Из театра за актерами приехал автобус. Они просторно в нем поместились. Они не везли с собой декораций. Они даже костюмов с собой не везли: и то и другое находилось для их спектакля в любом театре бывшей советской страны. А им непринципиально: они могли играть на любой площадке в своей повседневной одежде.
В Душанбе в мае влажно и солнечно. Уже в аэропорту начинает пахнуть восточным базаром, козьей простоквашей, помноженной на запах женских азиатских тел и волос, заплетенных в тугие бессчетные косы, перехваченные жаркими шерстяными платками.
С высокого неба моросит дождь. Падающие отвесно капли без вмешательства ветра линзами преувеличивают окружающий мир. Актер занимает место около водителя. Водяные узоры на треснувшем, нечистом лобовом стекле. Стекая, капли оставляют мутные борозды. Вдруг взмах крыльев дворников, мгновение – и чисто. И капли снова обреченно летят с неба, собирая в полете тлен материального мира, и падают на землю, чтобы стать невесомыми испарениямии превратиться в облака.

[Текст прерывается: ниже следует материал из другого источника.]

-- ==== Sys2Proof/Tests/Slice0.lean ====
section
/-! SUPPORT. Tests on fixed values, their expected results from the spec's examples and vectors (95_test_vectors.md), and
for each statement with hypotheses a witness that meets them. -/

namespace Sys2Proof.Tests

set_option Elab.async false

open Sys2Proof Sys2Proof.Machine

/-! ### Helpers -/

/-- Whether an outcome is a next state with a property. -/
def nextIs (o : Host.Outcome State Fault Refusal) (p : State → Bool) : Bool :=
  match o with
  | .next t => p t
  | .fault _ => false
  | .refused _ => false

/-- A core alone, nothing at its ports. -/
def alone (k : CoreState) : State := { core := k, port := PortState.initial }

/-- In IDLE, with the request {unit, 0x03, 0x0300, qty}. -/
def requesting (unit qty : Word) : CoreState :=
  { CoreState.reset with
    reqUnit := unit, reqFc := 3, reqAddr := 0x0300, reqQty := qty, respTimeout := 5, ibTimeout := 2, maxRetries := 1 }

/-- In IDLE, with the request of the reference script, {1, 0x03, 0x0300, 1}. -/
def idleCore : CoreState := requesting 1 1

/-- The first attempt of that request's EXECUTE, nothing sent yet (R221). -/
def txCore : CoreState :=
  { idleCore with
    fsm := .tx, attempts := 1, expLen := 7, txLen := 8
    txbuf := #v[0x01, 0x03, 0x03, 0x00, 0x00, 0x01, 0x84, 0x4E] }

/-- The same after the send (R223). -/
def waitCore : CoreState := { txCore with fsm := .wait, txIdx := 8 }

/-- A buffer with bytes stored from an index on. -/
def storeBytes : List Byte → Nat → Vector Byte 255 → Vector Byte 255
  | [], _, v => v
  | b :: bs, i, v => storeBytes bs (i + 1) (v.setIfInBounds i b)

/-- The same with some bytes received. -/
def recvCore (bytes : List Byte) (n : Nat) : CoreState :=
  { waitCore with fsm := .recv, rxbuf := storeBytes bytes 0 CoreState.reset.rxbuf, rxCnt := BitVec.ofNat 8 n }

/-- The response frame of the DECODE example (R181): register 0 is 0x1234. -/
def response : List Byte := [0x01, 0x03, 0x02, 0x12, 0x34, 0xB5, 0x33]

/-- The exception frame of the example (R198). -/
def exception : List Byte := [0x01, 0x83, 0x02, 0xC0, 0xF1]

/-- STATUS of a state. -/
def statusOf (s : State) : Word := hostReadValue 0x01 s.core

/-! ### WellFormed: an ill-formed term for each check -/

theorem test_wf_request : wellFormed (.reqRhr 0x01 0x0300 0x0001 0x4E84) = true := by decide +kernel
theorem test_wf_unit_low : wellFormed (.reqRhr 0x00 0x0300 0x0001 (crc16 [0, 3, 3, 0, 0, 1])) = false := by decide +kernel
theorem test_wf_unit_high : wellFormed (.reqRhr 248 0x0300 0x0001 (crc16 [248, 3, 3, 0, 0, 1])) = false := by decide +kernel
theorem test_wf_qty_low : wellFormed (.reqRhr 0x01 0x0300 0x0000 (crc16 [1, 3, 3, 0, 0, 0])) = false := by decide +kernel
theorem test_wf_qty_high : wellFormed (.reqRhr 0x01 0x0300 126 (crc16 [1, 3, 3, 0, 0, 126])) = false := by decide +kernel
theorem test_wf_crc : wellFormed (.reqRhr 0x01 0x0300 0x0001 0x844E) = false := by decide +kernel
theorem test_wf_no_register : wellFormed (.rspRhr 0x01 0x00 [] 0) = false := by decide +kernel
theorem test_wf_registers : wellFormed (.rspRhr 0x01 0xFA (List.replicate 125 0) 0) = true := by decide +kernel
theorem test_wf_too_many : wellFormed (.rspRhr 0x01 0xFC (List.replicate 126 0) 0) = false := by decide +kernel
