-- ==== Sys2Proof/Machine/RegFields.lean ====
section
/-! DEFINITION. Names of the register fields: for every field of the spec's register tables that is not RV, its word
address, lowest bit and width. `Reg.X.F` is field `F` of register `X` of the spec; an instance number is an argument. -/

namespace Sys2Proof.Machine

/-- A field of a register: byte address of its word, lowest bit, width. -/
structure Fld where
  addr : Nat
  lsb : Nat
  width : Nat
  deriving DecidableEq, Repr
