/-- Registers of block `PRT`, in the order of the spec's tables. -/
def rowsPRT_0 : List RegRow := [
  { addr := 0x090000, stride := 0x2000, count := 6, reset := fun _ => 0x2, rw := 0xFF, rv := 0xFFFFFF00 }, -- PRT_CFG
  { addr := 0x090004, stride := 0x2000, count := 6, reset := fun _ => 0x10000, sq := 0xFFF, rv := 0xFFFE0000 }, -- PRT_STAT
  { addr := 0x090008, stride := 0x2000, count := 6, rw := 0xFFFFFFFF }, -- PRT_INLAT
  { addr := 0x09000C, stride := 0x2000, count := 6, rw := 0xFFFFFFFF }, -- PRT_EGLAT
  { addr := 0x090010, stride := 0x2000, count := 6, rw := 0xFFFFFFFF }, -- PRT_ASYMLO
  { addr := 0x090014, stride := 0x2000, count := 6, rw := 0xFFFF, rv := 0xFFFF0000 }, -- PRT_ASYMHI
  { addr := 0x090018, stride := 0x2000, count := 6 }, -- PRT_FIXIN
  { addr := 0x09001C, stride := 0x2000, count := 6 }, -- PRT_FIXEG
  { addr := 0x090020, stride := 0x2000, count := 6 }, -- PRT_CALIN
  { addr := 0x090024, stride := 0x2000, count := 6 }, -- PRT_CALEG
  { addr := 0x090028, stride := 0x2000, count := 6, reset := fun _ => 0x200, rw := 0x77FFF, wk := 0x8000, rv := 0xFFF80000 }, -- PRT_PTPCFG
  { addr := 0x09002C, stride := 0x2000, count := 6, reset := fun _ => 0x10030C1C, rw := 0x3FFFFFFF, rv := 0xC0000000 }, -- PRT_PTPINT
  { addr := 0x090030, stride := 0x2000, count := 6, reset := fun _ => 0x3, rv := 0xFFFFFFC0 }, -- PRT_PTPST
  { addr := 0x090034, stride := 0x2000, count := 6, sq := 0xFFF, rv := 0xFFFFF000 }, -- PRT_PTPEVT
  { addr := 0x090038, stride := 0x2000, count := 6 }, -- PRT_OFFLO
  { addr := 0x09003C, stride := 0x2000, count := 6, rv := 0xFFFF0000 }, -- PRT_OFFHI
  { addr := 0x090040, stride := 0x2000, count := 6 }, -- PRT_MPDLO
  { addr := 0x090044, stride := 0x2000, count := 6, rv := 0xFFFF0000 }, -- PRT_MPDHI
  { addr := 0x090048, stride := 0x2000, count := 6, reset := fun _ => 0xFFFF, rv := 0xFFFF0000 }, -- PRT_PKTSIG
  { addr := 0x09004C, stride := 0x2000, count := 6, reset := fun _ => 0x1FF6, rw := 0x21FF, rv := 0xFFFF8000 }, -- PRT_SYNCE
  { addr := 0x090050, stride := 0x2000, count := 6, reset := fun _ => 0x3, rw := 0x1FFFF, rv := 0xFFFE0000 }, -- PRT_REC
  { addr := 0x090054, stride := 0x2000, count := 6, reset := fun _ => 0x7000, rw := 0xFFFF, rv := 0xFFFF0000 }, -- PRT_VLAN
  { addr := 0x090058, stride := 0x2000, count := 6, rw := 0xFFFFFFFF }, -- PRT_MACLO
  { addr := 0x09005C, stride := 0x2000, count := 6, rw := 0xFFFF, rv := 0xFFFF0000 }, -- PRT_MACHI
  { addr := 0x090060, stride := 0x2000, count := 6, rw := 0xFFFFFFFF }, -- PRT_IPV4
  { addr := 0x090064, stride := 0x2000, count := 6, rw := 0xFFFFFFFF }, -- PRT_IPV6_0
  { addr := 0x090068, stride := 0x2000, count := 6, rw := 0xFFFFFFFF }, -- PRT_IPV6_1
  { addr := 0x09006C, stride := 0x2000, count := 6, rw := 0xFFFFFFFF }, -- PRT_IPV6_2
  { addr := 0x090070, stride := 0x2000, count := 6, rw := 0xFFFFFFFF }, -- PRT_IPV6_3
  { addr := 0x090074, stride := 0x2000, count := 6 }] -- PRT_RXLO
def rowsPRT_1 : List RegRow := [
  { addr := 0x090078, stride := 0x2000, count := 6 }, -- PRT_RXHI
  { addr := 0x09007C, stride := 0x2000, count := 6 }, -- PRT_TXLO
  { addr := 0x090080, stride := 0x2000, count := 6 }, -- PRT_TXHI
  { addr := 0x090084, stride := 0x2000, count := 6 }, -- PRT_ERRCNT
  { addr := 0x090088, stride := 0x2000, count := 6 }, -- PRT_TCCNT
  { addr := 0x09008C, stride := 0x2000, count := 6 }, -- PRT_FECCNT
  { addr := 0x090090, stride := 0x2000, count := 6 }] -- PRT_PTPCNT
def rowsPRT : List RegRow := rowsPRT_0 ++ rowsPRT_1
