-- ==== Sys2Proof/Machine/Channels.lean ====
section
/-! DEFINITION. DPLL channels, holdover and migration (chapter 6): the operations behind the commands of the `DPL` block,
and the anchor condition (R49, R50), which follows the channels. -/

namespace Sys2Proof.Machine

def Asic.chan (a : Asic) (c : Nat) : Dpl := a.dpl.ch.get c
def Asic.setChan (a : Asic) (c : Nat) (x : Dpl) : Asic := { a with dpl := { a.dpl with ch := a.dpl.ch.set c x } }
def Asic.modChan (a : Asic) (c : Nat) (f : Dpl → Dpl) : Asic := a.setChan c (f (a.chan c))

/-! ### The anchor condition (R49, R50) -/

/-- The channel is LOCKED to a time reference. -/
def Asic.lockedToTime (a : Asic) (c : Nat) : Bool := a.chanState c == 2 && a.timeRef (a.sel c)
/-- An enabled channel follows a time reference (R49). -/
def Asic.follows (a : Asic) (c : Nat) : Bool :=
  a.flag (Reg.DPL_CTL.EN c) && (a.chanState c == 1 || a.chanState c == 2) && a.timeRef (a.sel c)
/-- The channel's run of R49 has lasted 10 s. -/
def Asic.anchored (a : Asic) (c : Nat) : Bool :=
  hasBit (a.get Reg.GLB_MODECFG.ANCHOR) c && a.flag (Reg.DPL_CTL.EN c) && a.lockedToTime c
    && (match a.modes.lockedSince.get c with | some t => decide (t + 10 * second ≤ a.clk.now) | none => false)
/-- Follow a change of channel state, selection or qualification: the runs of R49, and the end of the anchor condition,
which clears `ADMIT` while WARM has not set since COLD (R50). -/
def Asic.refreshAnchor (a : Asic) : Asic :=
  let a := a.each (List.range 8) fun a c =>
    let since := if a.lockedToTime c then some ((a.modes.lockedSince.get c).getD a.clk.now) else none
    { a with modes := { a.modes with lockedSince := a.modes.lockedSince.set c since
                                     everLocked := a.modes.everLocked || a.lockedToTime c } }
  if a.modes.anchor && !(List.range 8).any a.anchored then
    let a := { a with modes := { a.modes with anchor := false } }
    if a.modes.warmSeen then a else a.put Reg.GLB_MODE.ADMIT 0
  else a
/-- The holdover condition of R49. -/
def Asic.holdoverCondition (a : Asic) : Bool := a.modes.everLocked && !(List.range 8).any a.follows

/-! ### Frequency word and phase -/

/-- θ at coarse time `t`, 2⁻³² PQ: a positive y makes θ fall (R163). -/
def Asic.thetaTime (a : Asic) (c t : Nat) : Int :=
  (a.chan c).theta - roundDiv (a.chanY c * ((t : Int) - (a.chan c).thetaAt)) 5120
/-- Form the integrals of y up to now and bring θ to now. -/
def Asic.settleChan (a : Asic) (c : Nat) : Asic :=
  let d := a.chan c
  let w := a.chanY c * ((a.clk.coarse : Int) - d.mark)
  a.setChan c { d with theta := a.thetaTime c a.clk.coarse, thetaAt := a.clk.coarse, teleY := d.teleY + w,
                       openSum := d.openSum + w, total := d.total + w, mark := a.clk.coarse }
/-- The clamp of R168 in 2⁻⁶⁰. -/
def Asic.fclamp (a : Asic) (c : Nat) : Int := (min (2 ^ 31) (a.get (Reg.DPL_FCLAMP.LIM c)) : Nat) * 2 ^ 16
/-- Take a new frequency word (clamped, R168): θ keeps its value, every followed scale takes the word (R260). -/
def Asic.setY (a : Asic) (c : Nat) (y : Int) : Asic :=
  let a := a.settleChan c
  let y := clampTo (a.fclamp c) y
  let a := a.modChan c fun d => { d with teleSat := d.teleSat || satS 48 y != y }
  (a.put2S (Reg.DPL_FWLO.FREQ c) (Reg.DPL_FWHI.FREQ c) (satS 48 y)).refreshRates
/-- `CLAMP`, its event and `FE33` follow whether I or y is at the clamp (R168); a clamped training channel spoils its hour
(R195). -/
def Asic.noteClamp (a : Asic) (c : Nat) (clamped : Bool) : Asic :=
  let was := a.flag (Reg.DPL_STATE.CLAMP c)
  let a := a.putB (Reg.DPL_STATE.CLAMP c) clamped
  let a := if clamped && !was then a.event (Reg.DPL_STAT.CLAMPD c) else a
  let a := a.level 33 c c clamped
  if clamped && c == a.get Reg.CAL_OVMCFG.TRAIN then { a with ovn := { a.ovn with hourOk := false } } else a
/-- Take a holdover or free-run word, clamped in the same way (R168): I and y are the word, P is 0. -/
def Asic.takeWord (a : Asic) (c : Nat) (w : Int) : Asic :=
  let fc := a.fclamp c
  let w := clampTo fc w
  ((a.modChan c fun d => { d with integ := w, prop := 0 }).setY c w).noteClamp c (decide (fc ≤ (w.natAbs : Int)))
/-- The free-run word of R169. -/
def Asic.freeRun (a : Asic) (c : Nat) : Int := a.get2S (Reg.DPL_FRFLO.FREQ c) (Reg.DPL_FRFHI.FREQ c)

/-! ### Telemetry (R181, R182) -/

/-- Offer a telemetry record and begin the next interval. -/
def Asic.telemetry (a : Asic) (c : Nat) (event short : Bool) : Asic :=
  let a := a.settleChan c
  let d := a.chan c
  let span := a.clk.coarse - d.teleFrom
  let y := if span = 0 then a.chanY c else roundDiv d.teleY span
  let e := if d.teleN = 0 then 0 else roundDiv d.teleE (d.teleN * 2 ^ 32)
  let st := Reg.DPL_STATE.STATE c
  let flags := bit (a.primer || d.telePrimer) + 2 * bit (a.degraded || d.teleDegraded) + 4 * bit (a.parityOf 2 c)
  let status := a.get (Reg.DPL_STATE.FROZEN c) + 2 * a.get (Reg.DPL_STATE.CLAMP c) + 4 * a.get (Reg.DPL_STATE.SLEWING c)
    + 8 * a.get (Reg.DPL_STATE.BWLIM c) + 16 * a.get (Reg.DPL_STATE.MODELED c) + 32 * bit d.teleSat + 64 * bit event + 128 * bit short
  let r := leBytes 1 6 ++ leBytes 1 flags ++ leBytes 1 c ++ leBytes 1 (a.get (Reg.DPL_STATE.UNIT c))
    ++ leBytes 1 (a.get st + 4 * a.sel c) ++ leBytes 1 status ++ leBytes 2 (min 65535 d.teleN) ++ leBytes 8 a.clk.coarse
    ++ leBytes 6 (code 48 y) ++ leBytes 6 (code 48 (satS 48 e)) ++ leBytes 4 (min (2 ^ 32 - 1) d.telePeak)
  (a.emit 12 r).setChan c { d with teleFrom := a.clk.coarse, teleY := 0, teleN := 0, teleE := 0, telePeak := 0,
                                   teleDegraded := a.fallback, telePrimer := a.primer, teleSat := false }

/-! ### State transitions (R172) -/

/-- Enter channel state `s`: the state itself, its telemetry event record (R181) and `FE32` (R180's source). -/
def Asic.moveChan (a : Asic) (c s : Nat) : Asic :=
  let old := a.chanState c
  let a := (a.put (Reg.DPL_STATE.STATE c) s).telemetry c true false
  let a := a.modChan c fun d => { d with openOk := d.openOk && s == 2 }
  (a.raise 32 (c + 256 * s + 65536 * old + 2 ^ 24 * (if s = 3 then a.get (Reg.DPL_STATE.HOQUAL c) else 255))).refreshAnchor

/-- Transitions 1 and 6: FREERUN, with its word, and every history entry invalid (R169, R177). -/
def Asic.toFreerun (a : Asic) (c : Nat) : Asic :=
  if a.chanState c = 0 then a.takeWord c (a.freeRun c)
  else
    let a := a.modChan c fun d => { d with
      lockedBefore := false, okTime := 0, bad := 0, badClamp := 0,
      lastUpdate := none, hist := d.hist.map fun h => { h with valid := false }, openOk := false }
    ((a.put (Reg.DPL_STATE.MODELED c) 0).put (Reg.DPL_STATE.SLEWING c) 0).moveChan c 0 |>.takeWord c (a.freeRun c)

/-- Transitions 2 and 7: ACQUIRE. From FREERUN, I starts from the free-run word and B is 0 (R128, R175). -/
def Asic.toAcquire (a : Asic) (c : Nat) : Asic :=
  let free := a.chanState c == 0
  let a := a.modChan c fun d => { d with
    integ := if free then a.freeRun c else d.integ, prop := 0, lastUpdate := none, okTime := 0, okMark := a.clk.coarse,
    bad := 0, badClamp := 0, lastSample := if free then a.clk.coarse else d.lastSample,
    hoTime := if free then d.hoTime else d.hoTime + (if a.fallback then 0 else a.clk.coarse - d.hoMark) }
  let a := a.onlyIf free fun a => a.put2S (Reg.UMP_BOLO.BO c) (Reg.UMP_BOHI.BO c) 0
  (a.put (Reg.DPL_STATE.MODELED c) 0).moveChan c 1

/-- WIN, GUARD and h of R176. -/
def Asic.hoWin (a : Asic) (c : Nat) : Nat := max 1 (min 86400 (a.get (Reg.DPL_HOWIN.WIN c)))
def Asic.hoGuard (a : Asic) (c : Nat) : Nat := min 3600 (a.get (Reg.DPL_HOCFG.GUARD c))
def Asic.hoInterval (a : Asic) (c : Nat) : Nat := (a.hoWin c + a.hoGuard c + 999) / 1000
/-- The guard and window entries of R178, newest first. -/
def Asic.guardEntries (a : Asic) (c : Nat) : List HistEntry :=
  (a.chan c).hist.take ((a.hoGuard c + a.hoInterval c - 1) / a.hoInterval c)
def Asic.windowCount (a : Asic) (c : Nat) : Nat := (a.hoWin c + a.hoInterval c - 1) / a.hoInterval c
def Asic.windowEntries (a : Asic) (c : Nat) : List HistEntry :=
  ((a.chan c).hist.drop ((a.hoGuard c + a.hoInterval c - 1) / a.hoInterval c)).take (a.windowCount c)
/-- The mean of y over entries, and the mean of their midpoints. -/
def meanEntries (l : List HistEntry) : Int × Nat :=
  (roundDiv (l.foldl (fun s h => s + h.mean) 0) l.length, l.foldl (fun s h => s + h.mid) 0 / l.length)
/-- `HOQUAL`, y_avg and t_c an entry to HOLDOVER would use now (R178). -/
def Asic.hoAverage (a : Asic) (c : Nat) : Nat × Int × Nat :=
  let w := (a.windowEntries c).filter HistEntry.valid
  let g := (a.guardEntries c).filter HistEntry.valid
  if w ≠ [] then (if 9 * a.windowCount c ≤ 10 * w.length then 0 else 1, meanEntries w)
  else if g ≠ [] then (2, meanEntries g)
  else (3, (a.chan c).integ, a.clk.coarse)

/-- θ(t), the mean of the last 100 board temperature samples, 1/256 °C (R194). -/
def Asic.theta (a : Asic) : Rat :=
  if a.ovn.temps = [] then (a.getS Reg.CAL_OVBTEMP.TEMP : Rat) else ((a.ovn.temps.foldl (· + ·) 0 : Int) : Rat) / (a.ovn.temps.length : Nat)
/-- θ at a past coarse time. -/
def Asic.thetaPast (a : Asic) (t : Nat) : Rat :=
  match a.ovn.tempHist.find? fun p => decide (p.1 ≤ t) with
  | some p => p.2
  | none => match a.ovn.tempHist.getLast? with
    | some p => p.2
    | none => a.theta
/-- m(t) − m(t_c) of the active oven, 2⁻⁶⁰ (R179, R194): c0 cancels. -/
def Asic.modelShift (a : Asic) (c : Nat) : Int :=
  let o := a.ovn.oven.get a.activeOven
  let d := a.chan c
  roundRat ((o.use.c1 * (((a.clk.coarse : Int) - d.tCentre : Int) : Rat) / (86400 * second : Nat) + o.use.k1 * (a.theta - d.tempCentre) / 256) * 2 ^ 60)
/-- The holdover word of R179 takes the oven-model correction. -/
def Asic.hoModeled (a : Asic) (c : Nat) : Bool :=
  a.flag (Reg.DPL_HOCFG.MODEL c) && a.warm && a.get (Reg.DPL_STATE.HOQUAL c) != 3
/-- y_ho(t) now. -/
def Asic.hoWord (a : Asic) (c : Nat) : Int :=
  let avg := a.get2S (Reg.DPL_HOFLO.FREQ c) (Reg.DPL_HOFHI.FREQ c)
  if a.hoModeled c then avg - a.modelShift c else avg
/-- Take the holdover word in force: I, y and `MODELED`. -/
def Asic.takeHoWord (a : Asic) (c : Nat) : Asic :=
  (a.putB (Reg.DPL_STATE.MODELED c) (a.hoModeled c)).takeWord c (a.hoWord c)

/-- Transitions 5 and 8: HOLDOVER with an average, its quality and t_c (R175, R178–R180). -/
def Asic.toHoldoverWith (a : Asic) (c qual : Nat) (avg : Int) (tc : Nat) : Asic :=
  let a := (a.put (Reg.DPL_STATE.HOQUAL c) qual).put2S (Reg.DPL_HOFLO.FREQ c) (Reg.DPL_HOFHI.FREQ c) avg
  let a := a.modChan c fun d => { d with
    tCentre := tc, tempCentre := a.thetaPast tc, hoTime := 0, hoMark := a.clk.coarse, limitDone := false,
    bad := 0, badClamp := 0 }
  let a := (a.put (Reg.DPL_STATE.SLEWING c) 0).moveChan c 3
  (((a.event (Reg.DPL_STAT.HOENTD c)).addSat (Reg.DPL_STCNT.HOENTRY c) 1)).takeHoWord c
/-- Entry to HOLDOVER from the history (R178). -/
def Asic.toHoldover (a : Asic) (c : Nat) : Asic :=
  let (q, avg, tc) := a.hoAverage c
  a.toHoldoverWith c q avg tc

/-- The channel follows a change of its selection (R172, transitions 2, 5, 6, 7). -/
def Asic.selectionChanged (a : Asic) (c : Nat) : Asic :=
  let st := a.chanState c
  let carried := a.get (Reg.DPL_STATE.UNIT c) != 15
  let force := a.get (Reg.DPL_CTL.FORCE c)
  let auto := force == 0 || force == 3
  let a := a.refreshAnchor
  if a.sel c = 31 then
    if carried && (st == 1 || st == 2) then (if (a.chan c).lockedBefore then a.toHoldover c else a.toFreerun c) else a
  else if carried && auto && (st == 3 || (st == 0 && a.flag (Reg.DPL_CTL.EN c))) then a.toAcquire c
  else a
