-- ==== Sys2Proof/Machine/Outputs.lean ====
section
/-! DEFINITION. Clock, sampler and pulse outputs (chapter 9), with the running set of the APLLs (R218, R220) they divide. -/

namespace Sys2Proof.Machine

/-! ### Plans (R218, R235) -/

/-- What a plan word reads as at reset: `BW` 3, or 4 for slot 6. -/
def planWordReset (k : Nat) : Word :=
  let w := k % 64
  if 9 ≤ w ∧ w ≤ 33 ∧ w % 4 = 1 then BitVec.ofNat 32 ((if w = 33 then 4 else 3) <<< 23) else 0
/-- A word of the running set. -/
def Asic.runWord (a : Asic) (w : Nat) : Word := a.apl.running.getF planWordReset w
/-- One APLL record (R218): MI, MF, P code, core, source channel, bandwidth code. -/
structure AplRec where
  mi : Nat
  mf : Nat
  p : Nat
  core : Nat
  src : Nat
  bw : Nat
  deriving DecidableEq, Repr
/-- The record of slot `s` in a plan, from its words. -/
def recordOf (word : Nat → Word) (s : Nat) : AplRec :=
  let w1 := word (9 + 4 * s)
  { mi := wordBits w1 8 8, mf := (word (8 + 4 * s)).toNat + 2 ^ 32 * wordBits w1 0 8, p := wordBits w1 16 3, core := wordBits w1 19 1,
    src := wordBits w1 20 3, bw := wordBits w1 23 4 }
def enabledIn (word : Nat → Word) (s : Nat) : Bool := hasBit (word 0).toNat s
/-- Phase-detector rate of a function, Hz (R209). -/
def pdRate (s : Nat) : Nat := if s < 6 then 100000000 else 200000000
/-- f_VCO at y = 0, Hz (R210). -/
def AplRec.vco (r : AplRec) (s : Nat) : Rat := (pdRate s : Nat) * ((r.mi : Rat) + (r.mf : Rat) / 2 ^ 40)
/-- f_A: the VCO divided by P. -/
def AplRec.fA (r : AplRec) (s : Nat) : Rat := r.vco s / ((2 ^ r.p : Nat) : Rat)
def Asic.runRec (a : Asic) (s : Nat) : AplRec := recordOf a.runWord s
def Asic.runEn (a : Asic) (s : Nat) : Bool := decide (s < 7) && enabledIn a.runWord s

/-! ### Outputs -/

def Asic.o (a : Asic) (o : Nat) : Out := a.out.out.get o
def Asic.modO (a : Asic) (o : Nat) (f : Out → Out) : Asic := { a with out := { a.out with out := a.out.out.set o (f (a.o o)) } }
def clockOuts : List Nat := List.range 24
/-- The APLL function an output takes its clock from (R237). -/
def Asic.outFn (a : Asic) (o : Nat) : Nat := if o < 20 then a.get (Reg.OUT_CFG.SRC o) else 6
/-- The clock outputs of a function. -/
def Asic.outsOf (a : Asic) (s : Nat) : List Nat := clockOuts.filter fun o => a.outFn o == s
/-- Nominal frequency of an output, Hz. -/
def Asic.outFreq (a : Asic) (o : Nat) : Rat := (a.runRec (a.outFn o)).fA (a.outFn o) / (((a.runWord (40 + o)).toNat + 1 : Nat) : Rat)
/-- Highest frequency of a format, Hz (R238). -/
def fmtMax (fmt o : Nat) : Nat :=
  match fmt with
  | 0 => 1600000000
  | 1 => 500000000
  | 2 => if o < 20 then 3200000000 else 16000000000
  | 3 => 3200000000
  | 4 => 250000000
  | _ => 200000000
/-- A configuration error of a clock output (R239). -/
def Asic.outCfgErr (a : Asic) (o : Nat) : Bool :=
  let fmt := a.get (Reg.OUT_CFG.FMT o)
  decide (6 ≤ fmt) || (o < 20 && decide (6 ≤ a.outFn o)) || (20 ≤ o && fmt != 2)
    || (a.runEn (a.outFn o) && decide (((fmtMax fmt o : Nat) : Rat) < a.outFreq o))
/-- The device mode lets outputs run (R56, R240). -/
def Asic.modeRuns (a : Asic) : Bool := a.mode == 2 || a.mode == 3 || a.mode == 4 || a.mode == 7
/-- The unit that carries a function (R213). -/
def Asic.carrier (a : Asic) (s : Nat) : Nat := a.get (Reg.APL_ASTAT.UNIT s)
def Asic.au (a : Asic) (u : Nat) : AplUnit := a.apl.unit.get u
/-- Lock of the function is declared and not lost. -/
def Asic.fnLocked (a : Asic) (s : Nat) : Bool := (a.au (a.carrier s)).phase == 3 && !a.flag (Reg.APL_ASTAT.LOL s)
/-- R240: the conditions under which an output runs. -/
def Asic.outMayRun (a : Asic) (o : Nat) : Bool :=
  let s := a.outFn o
  hasBit (a.get Reg.OUT_ENA.CLK) o && a.modeRuns && a.runEn s && a.fnLocked s && !a.apl.hopWait.contains s
    && !(a.apl.subs.any fun p => p.1 == s) && !a.outCfgErr o
/-- Units of calibration item 5 (R466). -/
def skewKey (o : Nat) : Nat := 5 * 64 + o
/-- Apply the calibrated skew (R249). -/
def Asic.applySkew (a : Asic) (o : Nat) : Asic :=
  let v := roundDiv (a.cal.v.get (skewKey o)) 256
  { (a.putS (Reg.OUT_SKEW.SKEW o) v).put (Reg.OUT_STAT.SKEWPEND o) 0 with cal := { a.cal with inUse := a.cal.inUse.set (skewKey o) v } }
/-- A new skew of an output: at once while squelched, else it waits (R249); a pulse or trigger output takes it before its
next edge is scheduled. -/
def Asic.newSkew (a : Asic) (o : Nat) : Asic :=
  if 24 ≤ o then { a with cal := { a.cal with inUse := a.cal.inUse.set (skewKey o) (roundDiv (a.cal.v.get (skewKey o)) 256) } }
  else if roundDiv (a.cal.v.get (skewKey o)) 256 = a.cal.inUse.get (skewKey o) then a.put (Reg.OUT_STAT.SKEWPEND o) 0
  else if a.flag (Reg.OUT_STAT.RUN o) then a.put (Reg.OUT_STAT.SKEWPEND o) 1
  else a.applySkew o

От аэропорта «Душанбе» тянется через весь город магистраль. Проедешь по ней – увидишь город. Магистраль-стрела, магистраль-вектор с помпезными дворцами в псевдоклассическом стиле по обочинам, с памятниками почему-то все сплошь философам, с небоскребом Душанбе-80, построенном к Олимпиаде, последнему выдоху одряхлевшей империи. С домами, украшенными колоннами, овальными и стрельчатыми арками, барельефами, статуями на фронтонах, – здесь живут и работают русские. Таджики и узбеки уехали в Россию, лишние дома, ненужные в России.
Ближе к центру автобус со всеми его пассажирами завертело в жадной воронке. Встали в пробку – впереди перекрыто, – сегодня 9 Мая, День Победы. Дождь кончился, молчали клаксоны, город молчал, сосредоточенно набирая воздуха в грудь. И где-то далеко выдох – тысячным горлом, криком, лозунгом.
Актер нетерпеливо крутился в кресле. После дождя в десять минут высохли тротуары, стало душно, казалось, он видел те же капли, только что выпавшие, испаряющимися, летящими обратно, вверх.
– Открой дверь, э… товарищ.
Водитель к нему не повернулся.
– Дышать нечем, открой, слышишь?
Актер придвинулся к водителя, безучастному, отрешенному, не понимающему и не слышащему.
– Адьес амигос, буду к пяти, – предупредил актер режиссера и, ударив в центральное звено передней двери, скособочив ее, мягко просевшую, в гармошку, шагнул из автобуса. Можно снять сейчас репортаж, репортаж продать информагентствам, если уж не получилось с Джей Ло. Можно снять – можно не снять, в принципе, конечно, без разницы, но движение – это жизнь, рассуждал актер, замешиваясь в толпу на тротуаре.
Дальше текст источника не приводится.